Assigned task ▸ The expected output is the first line of the data below and every line after it, up to and including the line containing "def execSetAmpRaw (value", each reproduced exactly.

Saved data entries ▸
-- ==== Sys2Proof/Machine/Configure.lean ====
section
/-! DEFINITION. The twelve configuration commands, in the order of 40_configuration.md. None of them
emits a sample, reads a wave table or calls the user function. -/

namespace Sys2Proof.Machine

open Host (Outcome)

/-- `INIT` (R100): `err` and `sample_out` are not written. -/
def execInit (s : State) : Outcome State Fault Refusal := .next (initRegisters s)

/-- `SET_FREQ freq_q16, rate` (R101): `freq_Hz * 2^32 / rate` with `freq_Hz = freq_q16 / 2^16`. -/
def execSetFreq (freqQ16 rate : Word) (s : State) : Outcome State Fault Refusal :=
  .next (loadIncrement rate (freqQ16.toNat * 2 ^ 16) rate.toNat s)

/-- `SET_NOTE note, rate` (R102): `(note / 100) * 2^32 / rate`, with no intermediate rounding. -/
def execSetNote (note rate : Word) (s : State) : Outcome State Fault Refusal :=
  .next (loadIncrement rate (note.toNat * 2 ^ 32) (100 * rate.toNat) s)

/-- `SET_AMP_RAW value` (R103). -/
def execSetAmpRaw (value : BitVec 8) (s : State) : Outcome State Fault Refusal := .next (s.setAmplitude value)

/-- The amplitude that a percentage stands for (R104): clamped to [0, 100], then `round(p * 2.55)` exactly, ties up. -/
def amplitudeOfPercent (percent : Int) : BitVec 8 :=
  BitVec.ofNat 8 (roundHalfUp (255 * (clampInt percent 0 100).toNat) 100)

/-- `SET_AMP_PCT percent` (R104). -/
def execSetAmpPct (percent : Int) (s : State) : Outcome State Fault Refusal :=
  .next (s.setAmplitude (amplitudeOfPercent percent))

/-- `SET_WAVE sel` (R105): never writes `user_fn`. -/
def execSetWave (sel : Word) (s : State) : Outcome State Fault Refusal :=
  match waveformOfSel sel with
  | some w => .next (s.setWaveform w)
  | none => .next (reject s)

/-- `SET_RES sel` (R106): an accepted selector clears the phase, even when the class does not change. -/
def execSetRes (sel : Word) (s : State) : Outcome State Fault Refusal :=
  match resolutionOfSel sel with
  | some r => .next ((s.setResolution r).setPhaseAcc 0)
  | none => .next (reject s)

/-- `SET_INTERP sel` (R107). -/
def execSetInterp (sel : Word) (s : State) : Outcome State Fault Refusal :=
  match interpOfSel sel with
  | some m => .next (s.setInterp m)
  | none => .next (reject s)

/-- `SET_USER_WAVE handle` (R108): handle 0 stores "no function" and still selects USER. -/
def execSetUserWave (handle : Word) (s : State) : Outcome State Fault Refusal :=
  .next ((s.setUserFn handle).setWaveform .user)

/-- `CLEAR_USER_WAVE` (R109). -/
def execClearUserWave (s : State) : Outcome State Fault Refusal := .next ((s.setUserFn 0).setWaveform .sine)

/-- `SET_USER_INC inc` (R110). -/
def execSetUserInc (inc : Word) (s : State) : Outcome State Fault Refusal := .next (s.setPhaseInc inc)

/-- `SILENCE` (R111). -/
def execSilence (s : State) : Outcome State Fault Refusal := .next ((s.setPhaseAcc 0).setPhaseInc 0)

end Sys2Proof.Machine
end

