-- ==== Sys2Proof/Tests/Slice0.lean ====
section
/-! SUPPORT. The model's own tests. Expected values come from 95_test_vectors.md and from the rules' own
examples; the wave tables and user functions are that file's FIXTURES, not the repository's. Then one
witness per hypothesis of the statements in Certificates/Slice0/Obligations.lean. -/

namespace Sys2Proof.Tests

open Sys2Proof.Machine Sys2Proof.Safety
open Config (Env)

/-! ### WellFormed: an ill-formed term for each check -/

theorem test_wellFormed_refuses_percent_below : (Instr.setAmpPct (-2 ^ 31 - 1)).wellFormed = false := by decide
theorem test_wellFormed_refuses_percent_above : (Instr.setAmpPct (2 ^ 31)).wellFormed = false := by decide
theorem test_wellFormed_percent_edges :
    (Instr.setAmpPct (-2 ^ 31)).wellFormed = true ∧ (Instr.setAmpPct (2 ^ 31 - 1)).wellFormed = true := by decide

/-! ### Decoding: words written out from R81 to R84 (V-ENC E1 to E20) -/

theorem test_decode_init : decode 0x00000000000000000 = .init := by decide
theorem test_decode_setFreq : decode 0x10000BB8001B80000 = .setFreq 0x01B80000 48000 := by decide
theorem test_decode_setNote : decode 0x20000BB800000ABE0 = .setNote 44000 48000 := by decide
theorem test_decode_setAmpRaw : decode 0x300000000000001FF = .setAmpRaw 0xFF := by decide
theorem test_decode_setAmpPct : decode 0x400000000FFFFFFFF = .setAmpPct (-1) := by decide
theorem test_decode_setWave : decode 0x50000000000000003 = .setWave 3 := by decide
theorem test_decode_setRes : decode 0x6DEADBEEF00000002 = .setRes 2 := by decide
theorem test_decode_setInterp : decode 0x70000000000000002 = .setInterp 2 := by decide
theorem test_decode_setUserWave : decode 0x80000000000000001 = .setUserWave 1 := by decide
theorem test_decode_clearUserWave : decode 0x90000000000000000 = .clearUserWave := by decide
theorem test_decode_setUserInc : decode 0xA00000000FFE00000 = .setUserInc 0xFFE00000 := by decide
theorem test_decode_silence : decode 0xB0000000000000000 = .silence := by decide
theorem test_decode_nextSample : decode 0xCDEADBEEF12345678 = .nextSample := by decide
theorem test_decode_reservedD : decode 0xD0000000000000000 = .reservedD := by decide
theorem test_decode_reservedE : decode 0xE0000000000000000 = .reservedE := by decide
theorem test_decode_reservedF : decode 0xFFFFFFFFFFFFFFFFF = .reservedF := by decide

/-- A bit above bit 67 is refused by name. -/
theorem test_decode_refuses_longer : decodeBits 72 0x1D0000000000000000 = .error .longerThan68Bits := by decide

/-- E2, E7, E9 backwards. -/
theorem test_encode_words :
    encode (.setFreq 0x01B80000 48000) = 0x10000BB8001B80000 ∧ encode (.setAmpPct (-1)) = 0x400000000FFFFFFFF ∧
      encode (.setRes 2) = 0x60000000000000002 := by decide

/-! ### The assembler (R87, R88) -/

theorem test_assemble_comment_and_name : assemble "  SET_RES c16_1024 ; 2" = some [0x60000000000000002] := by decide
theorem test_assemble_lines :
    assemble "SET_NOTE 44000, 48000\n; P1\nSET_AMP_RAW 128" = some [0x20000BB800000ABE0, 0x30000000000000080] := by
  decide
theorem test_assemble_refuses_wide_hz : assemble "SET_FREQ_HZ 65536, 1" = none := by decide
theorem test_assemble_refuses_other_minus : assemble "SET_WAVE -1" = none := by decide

Task output ▸
-- ==== Sys2Proof/Machine/Configure.lean ====
section
/-! DEFINITION. The twelve configuration commands, in the order of 40_configuration.md. None of them
emits a sample, reads a wave table or calls the user function. -/

namespace Sys2Proof.Machine

open Host (Outcome)

/-- `INIT` (R100): `err` and `sample_out` are not written. -/
def execInit (s : State) : Outcome State Fault Refusal := .next (initRegisters s)

/-- `SET_FREQ freq_q16, rate` (R101): `freq_Hz * 2^32 / rate` with `freq_Hz = freq_q16 / 2^16`. -/
def execSetFreq (freqQ16 rate : Word) (s : State) : Outcome State Fault Refusal :=
  .next (loadIncrement rate (freqQ16.toNat * 2 ^ 16) rate.toNat s)

/-- `SET_NOTE note, rate` (R102): `(note / 100) * 2^32 / rate`, with no intermediate rounding. -/
def execSetNote (note rate : Word) (s : State) : Outcome State Fault Refusal :=
  .next (loadIncrement rate (note.toNat * 2 ^ 32) (100 * rate.toNat) s)

/-- `SET_AMP_RAW value` (R103). -/
def execSetAmpRaw (value : BitVec 8) (s : State) : Outcome State Fault Refusal := .next (s.setAmplitude value)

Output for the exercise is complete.